Contemporary pharmaceutical development relies very much on eco-friendly technologies (often referred to as "green" technologies) that avoid the use of toxic solvents and reagents. This research has implemented one such method based on Camellia sinensis (green tea leaves) as a natural reducer of silver ions.

To achieve enhanced antimicrobial and anti-tumor activity, the thus obtained AgNPs were further conjugated to chlorhexidine (Cx+)—a broad-spectrum antimicrobial agent and a cationic surfactant.

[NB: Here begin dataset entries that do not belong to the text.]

-- ==== Sys2Proof/Syntax.lean ====
section
/-! DEFINITION. The commands of the hub: one constructor per row of the command table, with the row's operands. A command
is a register access by one of the six accessors (R41), a frame or transaction on a port, an edge on a pin, or the word
that the edge of an event inside the hub has come; analog values and outcomes that no rule computes are operands. -/
namespace Sys2Proof

/-- Who makes an access (R41). -/
inductive Accessor where
  | a0 | a1 | vane | host | twoWire | debug
  deriving DecidableEq, Repr

/-- A value wider than 32 bits that is read low word first (R38), and the snapshots that follow its rule. -/
inductive WideValue where
  | stamp
  | members (n : Fin 16)
  | accumulator (p : Fin 68)
  | position
  | captureStamp
  | oldest
  | uid
  | hostSync
  | twSync
  | alarm
  | lastEvent
  | packet (b : Fin 2)
  deriving DecidableEq, Repr

/-- A wide value that can be written (R38). -/
inductive WideInput where
  | position | alarm
  deriving DecidableEq, Repr

/-- A per-accessor select register (R37, R43). -/
inductive SelectName where
  | lanes | drives | timers | profiles | channels
  | actuators (b : Fin 2)
  deriving DecidableEq, Repr

/-- A factory trim register (R112). -/
inductive TrimName where
  | reference | temperature | vrc | drawbar | sets
  deriving DecidableEq, Repr

/-- What the checks of a carriage find while an instruction executes (R146, R147): nothing; `n` residue mismatches whose
repeats match; a mismatch whose repeat mismatches; a store or a micro-program parity error. -/
inductive CarCheck where
  | clean | corrected (n : Nat) | residue | storeParity | programParity
  deriving DecidableEq, Repr

/-- Where a coupling or row-bus word goes: an input port of a position, or an outlet stream of a train. -/
inductive CoupDest where
  | port (p : Fin 68) (k : Fin 4)
  | outlet (n : Fin 16) (i : Fin 4)
  deriving DecidableEq, Repr

/-- Where a command of a drive slot comes from (R201, R204): a register write by an accessor to its selected slot, the
slot's task input, or resident service `n + 1`, which owns the slot. -/
inductive SlotVia where
  | register (a : Accessor)
  | task (d : Fin 32)
  | service (n : Fin 3) (d : Fin 32)
  deriving DecidableEq, Repr

/-- What Flap Homing starts by itself (R232): one slot that gained DOUBT, or the mask's slots after boot. -/
inductive AutoHoming where
  | slot (d : Fin 32)
  | boot
  deriving DecidableEq, Repr

/-- How the second watch captures a reception (R307): its sync with `matching` of 16 symbols and its level, or the lowest
total level of the last 8 symbols. -/
inductive CaptureCase where
  | sync (matching level : Nat)
  | level (lowest : Nat)
  deriving DecidableEq, Repr

/-- What one symbol gives the timing tracker (R297): whether the tone changed, and the energies of the winning tone in
the early, late and main windows. -/
structure TrackIn where
  changed : Bool
  early : Nat
  late : Nat
  main : Nat
  deriving DecidableEq, Repr

/-- A Teril frame as the host shifts it (R354, R382). The row gives the OP; `extra` counts the HSCK sampling edges after
the last whole word or slot (R353). `direct`: ARG0, word 1, the words after it. `chain`: ARG0 field, CRC8 field and DATA of
the slot that this hub latches. -/
inductive HostFrame where
  | direct (arg0 : BitVec 24) (word1 : Word) (rest : List Word) (extra : Nat)
  | chain (arg0 : BitVec 20) (crc : BitVec 8) (data : Word) (extra : Nat)
  deriving DecidableEq, Repr

/-- How the controller takes a two-wire read (R390, R397, R399): data bytes after the count byte that are acknowledged in
the sense of R390, whether it took a PEC, and bytes it clocked past the end. -/
structure TwTake where
  acked : Nat
  pec : Bool
  extra : Nat
  deriving DecidableEq, Repr

/-- How an attempt to send a Host Notify ends (R410). -/
inductive NotifyEnd where
  | sent | arb | nack
  deriving DecidableEq, Repr

/-- A binding entry of the selected channel (R440). -/
inductive RouteEntry where
  | pub (k : Fin 4)
  | sub (k : Fin 8)
  deriving DecidableEq, Repr

/-- Where a timer action comes from (R449 to R451): TM_CMD of the accessor's selected timer, or the task input. -/
inductive TimerVia where
  | register (a : Accessor)
  | task (n : Fin 16)
  deriving DecidableEq, Repr

/-- Where a capture comes from (R461): as an action, or an edge of pin TIOn. -/
inductive CaptureVia where
  | register (a : Accessor)
  | task (n : Fin 16)
  | pin (n : Fin 16) (rising : Bool)
  deriving DecidableEq, Repr

/-- Why an application core takes a fault reset by itself (R474): an uncorrectable error of its data TCM, or a lockup. -/
inductive CoreFault where
  | tcm (addr : Word)
  | lockup
  deriving DecidableEq, Repr

/-- A wake source whose edge sets an asynchronous latch (R488). -/
inductive WakeLatch where
  | pin (k : Fin 4)
  | hostSelect
  deriving DecidableEq, Repr

/-- What trips the enclave (R557, R617): a known-answer test, the key store, or a fault sensor. -/
inductive EncTrip where
  | aes | sha | ecdsa | keyStore | supply | clock | temperature
  deriving DecidableEq, Repr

Indeed, the AgNP-Cx+ complexes have shown highly increased antimicrobial properties, about 18-fold stronger anti-melanoma activity, and 3 times better tumor selectivity compared to the non-functionalized AgNPs.

The most valuable outcome of this new , published in the journal Pharmacia, was the establishment of an adhesive patch prototype as a topical dosage form for the AgNP-Cx+ complex.

The used polymers, Hydroxypropyl methylcellulose and Eudragit RS, demonstrated a lack of negative interference with the antiproliferative action of the active agent but also ensured twice as high activity and even better selectivity against the tumor cells.